ЛОУРЕНС АРАВИЙСКИЙ - Страница 28
После полудня мы пришли в соприкосновение с этой главной турецкой позицией. От местных арабов мы узнали, что добавочные посты около Акабы были уже сняты, либо уменьшены в численности. Таким образом, лишь триста человек преграждали напоследок нам путь к морю.
Мы спешились, чтобы посовещаться, и узнали, что неприятель упорно сопротивляется, скрываясь в недоступных для бомб окопах с новым артезианским колодцем. Был слух, что у него мало провианта.

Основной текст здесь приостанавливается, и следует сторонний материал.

-- ==== Sys2Proof/Machine/OpsHost.lean ====
section
/-!
DEFINITION. The host's two paths: the PCIe endpoint with BAR4 and MSI-X (R321–R323), and the management channel on lane M with
its session (R324, R325, R359).
-/

namespace Sys2Proof.Machine

/-! ### PCIe -/

/-- The link comes up at the generation and width it negotiated, within PCIE_CFG: LINK_UP (R321, R323). -/
def Chip.pcieUp (c : Chip) (gen width : Nat) : Chip :=
  if !c.isSender || !c.enabled 0x81 || !c.enabled 0x1b || c.pcie.up then c
  else
    let g := min (max gen 1) (min (max (c.get .PCIE_CFG_GEN) 1) 4)
    let w := min width (2 ^ min (c.get .PCIE_CFG_WIDTH) 2)
    let w := if 4 ≤ w then 4 else if 2 ≤ w then 2 else 1
    let c := (c.onPcie fun p => { p with up := true }).setNat Reg.PCIE_LINK (2 ^ 31 + w * 256 + g)
    c.raise .PCIE_LINK_UP

/-- A Function Level Reset: configuration space, MSI-X table and pending bits only (R323). -/
def Chip.flr (c : Chip) : Chip := if c.pcie.up then c.pcieClear.raise .PCIE_FLR else c

/-- An AER error is counted and raised (R321, R327). -/
def Chip.aer (c : Chip) (corr : Bool) : Chip :=
  if !c.isSender || !c.enabled 0x81 then c
  else if corr then (c.count Reg.PCIE_CORR_CNT).raise .PCIE_CORR_ERR
  else (c.count Reg.PCIE_UNCORR_CNT).raise .PCIE_UNCORR_ERR

/-- The host sets MSI-X Enable, the function mask, and the masked vectors of the table; a message that masking held is sent
where its source is still pending, several in the order of R48 (R52, R321). -/
def Chip.msixSet (c : Chip) (en func : Bool) (masked : List Nat) (table : List (Nat × Nat × Nat)) : Chip :=
  if !c.isSender || !c.pcie.up then c
  else
    let held := c.fab.vecHeld
    let c := c.onPcie fun p => { p with
      msixEn := en, funcMask := func, vecMask := masked.filter (fun v => decide (v < 64)), table := table }
    let c := (c.put .PCIE_MSIX_ENABLE (if en then 1 else 0)).put .PCIE_MSIX_FUNC_MASK (if func then 1 else 0)
    let due := (held.filter fun v => (vectorBest c v).isSome).foldr (insertVector c) []
    c.each due sendVector

/-- A PCIe read of BAR4 (R322). -/
def Chip.bar4Read (c : Chip) (a n : Nat) (e : Ecc) : Chip :=
  if c.isSender && c.pcie.up && decide (1 ≤ n) && decide (n ≤ 4096) then c.gRead 10 a n e else c

/-- The runs of enabled bytes of a write, with their addresses. -/
def byteRuns : Nat → List (Option Byte) → List (Nat × List Byte)
  | _, [] => []
  | a, none :: l => byteRuns (a + 1) l
  | a, some b :: l =>
    match byteRuns (a + 1) l with
    | [] => [(a, [b])]
    | (a', bs) :: r => if a' = a + 1 then (a, b :: bs) :: r else (a, [b]) :: (a', bs) :: r

/-- A PCIe write of BAR4, its byte enables honoured (R322). -/
def Chip.bar4Write (c : Chip) (a : Nat) (data : List (Option Byte)) (e : Ecc) : Chip :=
  if c.isSender && c.pcie.up && decide (data.length ≤ 512) then
    c.each (byteRuns a data) fun c r => c.gWriteReq 10 r.1 r.2 e
  else c

/-! ### The management channel -/

/-- The management channel is on: WELL_MGMT_CFG.EN at a sender with an own address; without one it is silent (R324). -/
def Chip.mgmtOn (c : Chip) : Bool := c.isSender && c.flag .WELL_MGMT_CFG_EN && c.nat Reg.WELL_MGMT_IP != 0

/-- The session ends: slot 5 is emptied (R359). -/
def Chip.mgmtEnd (c : Chip) : Chip :=
  if c.mgmt.session then
    ((c.onMgmt fun m => { m with session := false, kept := [], held := [] }).zeroSlot 5).put .WELL_MGMT_STAT_SESSION 0
  else c

/-- Ten seconds have passed since the last message (R359). -/
def Chip.mgmtSilent (c : Chip) : Bool := decide (c.mgmt.heardAt + ms 10000 ≤ c.age)

/-- M_HELLO: an operator certificate of KIND 1 under the owner key of slot 3, within its dates (R352), and with `ok`, its signature
verified, is answered with M_ACCEPT, signed over the transcript; ignored while a session that is not silent is held (R359). It takes the
place of a handshake under way, and a write pending on slot 3 takes effect before it (R362). -/
def Chip.mHello (c : Chip) (peer : Nat) (data : List Byte) (ok : Bool) : Chip :=
  if !c.mgmtOn || (c.mgmt.session && !c.mgmtSilent) then c
  else
    let d := (c.onMgmt fun m => { m with hello := none }).pendingWrite 3
    let hash := Config.sha384 (beBytes 97 (d.slot 3).key)
    if !ok || !ownerCertOk data 1 hash (secOf c.bell.time) || (d.slot 3).state != 1 || c.fuses.lifecycle == 2 then c
    else
      let c := d
      let part := c.idCert ++ Config.public c.randomNow
      let c := c.mgmtEnd.onMgmt fun m => { m with hello := some peer, heardAt := c.age }
      (c.emit (.mgmt 0x31 [peer] (part ++ Config.sign (c.slot 0).key (data ++ part)))).redraw

/-- M_FINISH: with a valid signature over the transcript the session is held, keyed by slot 5; MGMT_UP. Requests go on from
its SEQ (R325, R359). -/
def Chip.mFinish (c : Chip) (seq : Nat) (ok : Bool) : Chip :=
  match c.mgmt.hello with
  | none => c
  | some peer =>
    if !c.mgmtOn || !ok then c
    else
      let c := c.setSlot 5 (loadedSlot 1 (Config.kdf 7 [c.draws, peer]) 0 none)
      let c := c.onMgmt fun m =>
        { m with session := true, hello := none, lastSeq := seq, kept := [], held := [], heardAt := c.age, notified := [] }
      ((c.put .WELL_MGMT_STAT_SESSION 1).setNat Reg.WELL_MGMT_PEER peer).raise .WELL_MGMT_UP

/-- A message with a failed tag is counted (R325). -/
def Chip.mgmtAuthFail (c : Chip) : Chip := (c.countF .WELL_MGMT_STAT_AUTH_FAIL).raise .WELL_MGMT_AUTH_FAIL

/-- M_CLOSE ends the session (R359). -/
def Chip.mClose (c : Chip) (tag : Bool) : Chip :=
  if !c.mgmtOn || !c.mgmt.session then c else if tag then c.mgmtEnd else c.mgmtAuthFail

/-- Ten seconds of silence end the session (R359). -/
def Chip.mgmtSilence (c : Chip) : Chip := if c.mgmt.session && c.mgmtSilent then c.mgmtEnd else c

/-- Reads of `n` register words from an address upward, as BAR0 does: the bytes, and whether the policy denied one. -/
def Chip.wordReads (c : Chip) (rq : Requester) (a : Nat) : Nat → Chip × List Byte × Bool
  | 0 => (c, [], false)
  | n + 1 =>
    let deny := c.fabricCause rq a false == 4
    let r := c.regRead rq a
    let t := r.1.wordReads rq (a + 4) n
    (t.1, leBytes 4 r.2.toNat ++ t.2.1, deny || t.2.2)

/-- Register writes of the words of a message, in ascending order (R325, R40). -/
def Chip.wordWrites (c : Chip) (rq : Requester) (a : Nat) : Nat → List Byte → Chip × Bool
  | 0, _ => (c, false)
  | n + 1, l =>
    let deny := c.fabricCause rq a true == 4
    let t := (c.regWriteAny rq a (BitVec.ofNat 32 (leNat (l.take 4)))).wordWrites rq (a + 4) n (l.drop 4)
    (t.1, deny || t.2)

/-- What a request answers: its status and payload, and the part after it (R325). A COUNT or payload that does not fit the
message is FORMAT. -/
def Chip.mgmtDo (c : Chip) (r : MgmtReq) : Chip × Nat × List Byte :=
  if r.kind = 1 then
    if r.b = 0 ∨ 256 < r.b then (c, 2, [])
    else
      let x := c.wordReads .mgmt r.a r.b
      (x.1, if x.2.2 then 1 else 0, x.2.1)
  else if r.kind = 2 then
    if r.bytes.length % 4 ≠ 0 ∨ r.bytes = [] ∨ 1020 < r.bytes.length then (c, 2, [])
    else
      let x := c.wordWrites .mgmt r.a (r.bytes.length / 4) r.bytes
      (x.1, if x.2 then 1 else 0, [])
  else if r.kind = 3 then
    if r.b = 0 ∨ 1024 < r.b then (c, 2, [])
    else
      let x := c.gPeek r.a r.b
      (c.gReadCount r.a r.b, if x.2 then 3 else 0, x.1)
  else if r.kind = 4 then
    if r.bytes = [] ∨ 1016 < r.bytes.length then (c, 2, []) else (c.gWriteReq 11 r.a r.bytes .ok, 0, [])
  else if r.kind = 5 then (c.bar2Doorbell r.a r.b, 0, [])
  else (c, 2, [])

/-- A request that cannot be answered yet: a memory read that waits for a fill or a frozen channel (R281, R287). -/
def Chip.mgmtWaits (c : Chip) (r : MgmtReq) : Bool := r.kind == 3 && c.granOn && c.gBlocked r.a r.b

/-- Requests are processed in SEQ order while the next one is held; each response is kept among the last 16 (R325). -/
def Chip.mgmtDrain (c : Chip) : Nat → Chip
  | 0 => c
  | n + 1 =>
    match c.mgmt.held.find? fun r => r.seq == (c.mgmt.lastSeq + 1) % 2 ^ 64 with
    | none => c
    | some r =>
      if c.mgmtWaits r then c
      else
        let x := c.mgmtDo r
        let c := x.1.onMgmt fun m => { m with
          lastSeq := r.seq, held := m.held.filter (fun q => q.seq != r.seq),
          kept := ((r.seq, x.2.1, x.2.2) :: m.kept).take 16 }
        (c.emit (.mgmt (0x80 + r.kind) [r.seq, x.2.1] x.2.2)).mgmtDrain n

/-- A request arrives (R325): a failed tag is counted; one of the last 16 answered is answered again from what was kept; the
next 16 are taken, held until the gap before them is filled. -/
def Chip.mgmtIn (c : Chip) (r : MgmtReq) (tag : Bool) : Chip :=
  if !c.mgmtOn || !c.mgmt.session then c
  else if !tag then c.mgmtAuthFail
  else
    let c := c.onMgmt fun m => { m with heardAt := c.age }
    match c.mgmt.kept.find? fun k => k.1 == r.seq with
    | some k => c.emit (.mgmt (0x80 + r.kind) [k.1, k.2.1] k.2.2)
    | none =>
      let d := (r.seq + 2 ^ 64 - c.mgmt.lastSeq) % 2 ^ 64
      if d = 0 ∨ 16 < d then c
      else
        let dup := c.mgmt.held.any fun q => q.seq == r.seq
        let c := if dup then c else c.onMgmt fun m => { m with held := m.held ++ [r] }
        c.mgmtDrain 16

/-- Lane M's link: WELL_MGMT_STAT.LINK; in Deep, signal on it wakes a sender that asks for it (R324, R405). -/
def Chip.laneM (c : Chip) (up : Bool) : Chip :=
  if c.pwr.state = .deep then (if up then c.wakeBy 2 else c)
  else if c.isSender && (!up || (c.enabled 0x1a && c.flag .WELL_MGMT_CFG_EN)) then c.put .WELL_MGMT_STAT_LINK (if up then 1 else 0)
  else c

end Sys2Proof.Machine
end

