-- ==== Sys2Proof/Machine/Dispatch.lean ====
section
/-!
DEFINITION. Dispatch: the meaning of every command.
-/

namespace Sys2Proof.Machine
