-- ==== Sys2Proof/Machine/Core.lean ====
section
/-!
DEFINITION. The machine as the host runs it.
-/

def Sys2Proof.core : Host.Core :=
  { State := Sys2Proof.Machine.State
    Fault := Sys2Proof.Machine.Fault
    Refusal := Sys2Proof.Machine.Refusal
    step := Sys2Proof.Machine.step
    reset := Sys2Proof.Machine.State.reset }
end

Но не больше было и у нас. Мы зашли в тупик. Наш военный совет обсудил все пути. Благоразумие спорило с отвагой. Всякое хладнокровие исчезало в этом раскаленном добела узком проходе, гранитные вершины которого отражали солнце мириадами мерцающих вспышек света, в то время как в глубины его извилистого ложа не мог проникнуть даже слабый ветерок, чтобы развеять медленно нагнетавшийся зной.
Наша численность уже удвоилась. Люди так теснились в узком пространстве и сгрудились вокруг нас, что мы два или три раза прерывали наш совет, – отчасти, чтобы они не подслушали наших шумных споров, а отчасти – оттого, что мы задыхались от жары в нашем заточении, а запах немытых тел одурманивал нас. Кровь билась в висках, как колокол.
Мы дважды послали туркам требования сдачи, в первый раз – парламентера с белым флагом, а во второй – нескольких турецких пленных, но неприятель оба раза открывал по ним стрельбу. Бедуины вспылили, и, пока мы все еще совещались, они ринулись внезапной волной на утес, извергая на врага град пуль. Насир босиком выбежал, чтобы остановить их, но, сделав несколько шагов по раскаленной земле, визгливо закричал, чтобы ему принесли сандалии.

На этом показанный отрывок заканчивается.